Chris and I mentioned Bozosort and Bogosort in a different question.

There's always NeverSort, which is O(∞):
def never_sort(array)
while(true)
end
return quicksort(array)
end
PS: I really want to see your deterministic O(n!) sort; I can't think of any that are O(n!), but have a finite upper bound in classical computation (aka are deterministic).
PPS: If you're worried about the compiler wiping out that empty while block, you can force it not to by using a variable both in- and outside the block:
def never_sort(array)
i=0
while(true) { i += 1 }
puts "done with loop after #{i} iterations!"
return quicksort(array)
end

You could always do a Random sort.

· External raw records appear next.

theorem execCcMemoryResponse_keeps {a : State} {core : Nat} {n : Nat} {victim : Nat} {obs : DeepObs} {s : State} (h5 : Keeps a s) : KeepsO a (execCcMemoryResponse core n victim obs s) := by
  unfold execCcMemoryResponse
  split
  · exact KeepsO.next h5
  · refine KeepsO.ite (fun _ => KeepsO.next h5) (fun _ => ?_)
    extract_lets +onlyGivenNames x100
    have h100 : Keeps2 a x100 := by
      unfold x100
      exact State.serveMem_keeps h5
    clear_value x100
    extract_lets +onlyGivenNames x101
    have h101 : Keeps a x101 := by
      unfold x101
      exact State.modCore_keeps (Keeps2.snd h100)
    clear_value x101
    split
    · exact KeepsO.next (State.trapIfDue_keeps (State.modCore_keeps h101))
    · extract_lets +onlyGivenNames x102
      extract_lets +onlyGivenNames x103
      have h103 : Keeps a x103 := by
        unfold x103
        exact Keeps.ite (fun _ => h101) (fun _ => State.setReg_keeps h101)
      clear_value x103
      extract_lets +onlyGivenNames x104
      have h104 : Keeps a x104 := by
        unfold x104
        split
        · exact State.fillLine_keeps h103
        · exact h103
        · exact State.traceData_keeps h103
        · exact State.traceData_keeps h103
      clear_value x104
      exact KeepsO.next (State.trapIfDue_keeps h104)

theorem State.bar2_keeps {a s : State} {off : Nat} {len : Nat} {data : Option (List Byte)} {obs : DeepObs} (h1 : Keeps a s) : Keeps a (State.bar2 s off len data obs) := by
  unfold State.bar2
  extract_lets +onlyGivenNames x100
  extract_lets +onlyGivenNames x101
  have h101 : ∀ { v0 v1}, Keeps a v0 → Keeps a (x101 v0 v1) := by
    intro t102 t103 h104
    unfold x101
    exact Keeps.ite (fun _ => h104) (fun _ => State.emit_keeps h104)
  clear_value x101
  refine Keeps.ite (fun _ => h101 (State.idError_keeps h1)) (fun _ => ?_)
  refine Keeps.ite (fun _ => h101 (State.idError_keeps h1)) (fun _ => ?_)
  extract_lets +onlyGivenNames x105
  have h105 : Keeps2 a x105 := by
    unfold x105
    exact State.submit_keeps h1
  clear_value x105
  split
  · exact Keeps2.snd h105
  · split
    · exact h101 (State.idError_keeps (Keeps2.snd h105))
    · exact h101 (Keeps2.snd h105)

theorem execBar2Read_keeps {a : State} {off : Nat} {len : Nat} {obs : DeepObs} {s : State} (h4 : Keeps a s) : KeepsO a (execBar2Read off len obs s) := by
  unfold execBar2Read
  exact KeepsO.next (State.bar2_keeps h4)

theorem execBar2Write_keeps {a : State} {off : Nat} {bytes : List Byte} {obs : DeepObs} {s : State} (h4 : Keeps a s) : KeepsO a (execBar2Write off bytes obs s) := by
  unfold execBar2Write
  exact KeepsO.next (State.bar2_keeps h4)

theorem State.loadIr_keeps {a s : State} {code : Nat} (h1 : Keeps a s) : Keeps a (State.loadIr s code) := by
  unfold State.loadIr
  extract_lets +onlyGivenNames x100
  have h100 : Keeps a x100 := by
    unfold x100
    exact State.emit_keeps h1
  clear_value x100
  exact Keeps.frame (s := x100) h100 rfl rfl rfl rfl (Nat.le_refl _) (Nat.le_refl _) rfl rfl rfl

theorem State.loadPinIr_keeps {a s : State} {code : Nat} (h1 : Keeps a s) : Keeps a (State.loadPinIr s code) := by
  unfold State.loadPinIr
  refine Keeps.ite (fun _ => State.loadIr_keeps h1) (fun _ => ?_)
  extract_lets +onlyGivenNames x100
  have h100 : Keeps a x100 := by
    unfold x100
    exact State.loadIr_keeps h1
  clear_value x100
  exact Keeps.frame (s := x100) h100 rfl rfl rfl rfl (Nat.le_refl _) (Nat.le_refl _) rfl rfl rfl

theorem execTestLogicReset_keeps {a s : State} (h1 : Keeps a s) : KeepsO a (execTestLogicReset s) := by
  unfold execTestLogicReset
  refine KeepsO.next ?_
  exact Keeps.frame (s := s) h1 rfl rfl rfl rfl (Nat.le_refl _) (Nat.le_refl _) rfl rfl rfl

theorem execExtest_keeps {a : State} {shift : List Bool} {s : State} (h2 : Keeps a s) : KeepsO a (execExtest shift s) := by
  unfold execExtest
  extract_lets +onlyGivenNames x100
  have h100 : Keeps a x100 := by
    unfold x100
    exact State.loadPinIr_keeps h2
  clear_value x100
  refine KeepsO.next ?_
  refine Keeps.ite (fun _ => h100) (fun _ => ?_)
  exact Keeps.frame (s := x100) h100 rfl rfl rfl rfl (Nat.le_refl _) (Nat.le_refl _) rfl rfl rfl

theorem execSamplePreload_keeps {a : State} {pins : List Bool} {shift : List Bool} {s : State} (h3 : Keeps a s) : KeepsO a (execSamplePreload pins shift s) := by
  unfold execSamplePreload
  extract_lets +onlyGivenNames x100
  have h100 : Keeps a x100 := by
    unfold x100
    exact State.emit_keeps (State.loadIr_keeps h3)
  clear_value x100
  refine KeepsO.next ?_
  exact Keeps.frame (s := x100) h100 rfl rfl rfl rfl (Nat.le_refl _) (Nat.le_refl _) rfl rfl rfl

theorem execIdcode_keeps {a s : State} (h1 : Keeps a s) : KeepsO a (execIdcode s) := by
  unfold execIdcode
  exact KeepsO.next (State.emit_keeps (State.loadIr_keeps h1))

theorem execClamp_keeps {a s : State} (h1 : Keeps a s) : KeepsO a (execClamp s) := by
  unfold execClamp
  exact KeepsO.next (State.loadPinIr_keeps h1)

theorem execHighz_keeps {a s : State} (h1 : Keeps a s) : KeepsO a (execHighz s) := by
  unfold execHighz
  exact KeepsO.next (State.loadPinIr_keeps h1)

theorem execBypass_keeps {a s : State} (h1 : Keeps a s) : KeepsO a (execBypass s) := by
  unfold execBypass
  exact KeepsO.next (State.loadIr_keeps h1)

theorem execModuleReset_keeps {a s : State} (h1 : Keeps a s) : KeepsO a (execModuleReset s) := by
  unfold execModuleReset
  exact KeepsO.next (State.moduleReset_keeps (State.loadIr_keeps h1))

theorem State.setResult_keeps {a s : State} {data : Nat} {err : Bool} (h1 : Keeps a s) : Keeps a (State.setResult s data err) := by
  unfold State.setResult
  exact Keeps.frame (s := s) h1 rfl rfl rfl rfl (Nat.le_refl _) (Nat.le_refl _) rfl rfl rfl

theorem execRegAccess_keeps {a : State} {dr : Nat} {obs : WriteObs} {s : State} (h3 : Keeps a s) : KeepsO a (execRegAccess dr obs s) := by
  unfold execRegAccess
  extract_lets +onlyGivenNames x100
  have h100 : Keeps a x100 := by
    unfold x100
    exact State.emit_keeps (State.loadIr_keeps h3)
  clear_value x100
  extract_lets +onlyGivenNames x101
  refine KeepsO.ite (fun _ => KeepsO.next (State.setResult_keeps h100)) (fun _ => ?_)
  refine KeepsO.ite (fun _ => KeepsO.next (State.bar0Write_keeps (State.setResult_keeps h100))) (fun _ => ?_)
  extract_lets +onlyGivenNames x102
  have h102 : Keeps2 a x102 := by
    unfold x102
    exact State.bar0Read_keeps h100
  clear_value x102
  exact KeepsO.next (State.setResult_keeps (Keeps2.snd h102))

theorem execLoadStream_keeps {a : State} {dr : Nat} {s : State} (h2 : Keeps a s) : KeepsO a (execLoadStream dr s) := by
  unfold execLoadStream
  extract_lets +onlyGivenNames x100
  extract_lets +onlyGivenNames x101
  extract_lets +onlyGivenNames x102
  have h102 : Keeps a x102 := by
    unfold x102
    exact State.emit_keeps (State.loadIr_keeps h2)
  clear_value x102
  extract_lets +onlyGivenNames x103
  exact KeepsO.ite (fun _ => KeepsO.next (State.modLoad_keeps h102)) (fun _ => KeepsO.next h102)

theorem State.smb_keeps {a s : State} {o : Out} (h1 : Keeps a s) : KeepsO a (State.smb s o) := by
  unfold State.smb
  exact KeepsO.next (State.emit_keeps h1)

theorem execSmbPhase_keeps {a s : State} (h1 : Keeps a s) : KeepsO a (execSmbPhase s) := by
  unfold execSmbPhase
  exact State.smb_keeps h1

theorem execSmbVin_keeps {a s : State} (h1 : Keeps a s) : KeepsO a (execSmbVin s) := by
  unfold execSmbVin
  exact State.smb_keeps h1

It works by rearranging all the elements randomly, then checking to see if it's sorted. If not, it randomly resorts them. I don't know how it would fit in big-O notation, but it will definitely be slow!

Here is the slowest, finite sort you can get:
Link each operation of Quicksort to the Busy Beaver function.
By the time you get >4 operations, you'll need up-arrow notation :)

One way that I can think of would be to calculated the post position of each element through a function that vary gradually moved the large elements to the end and the small ones to the beginning. If you used a trig based function, you could make the elements osculate through the list instead of going directly toward their final position. After you've processed each element in the set, then do a full traversal to determine if the array is sorted or not.
I'm not positive that this will give you O(n!) but it should still be pretty slow.

I think that if you do lots of copying then you can get a "reasonable" brute force search (N!) to take N^2 time per case giving N!*N^2

How about looping over all arrays t of n integers (n-tuples of integers are countable, so this is doable though it's an infinite loop of course), and for each of these:
if its elements are exactly those of the input array (see algo below!) and the array is sorted (linear algo for example, but I'm sure we can do worse), then return t;
otherwise continue looping.
To check that two arrays a and b of length n contain the same elements, how about the following recursive algorithm: loop over all couples (i,j) of indices between 0 and n-1, and for each such couple
test if a[i]==b[j]:
if so, return TRUE if and only if a recursive call on the lists obtained by removing a[i] from a and b[j] from b returns TRUE;
continue looping over couples, and if all couples are done, return FALSE.
The time will depend a lot on the distribution of integers in the input array.
Seriously, though, is there a point to such a question?
Edit:
#Jon, your random sort would be in O(n!) on average (since there are n! permutations, you have probability 1/n! of finding the right one). This holds for arrays of distinct integers, might be slightly different if some elements have multiple occurences in the input array, and would then depend on the distribution of the elements of the input arrays (in the integers).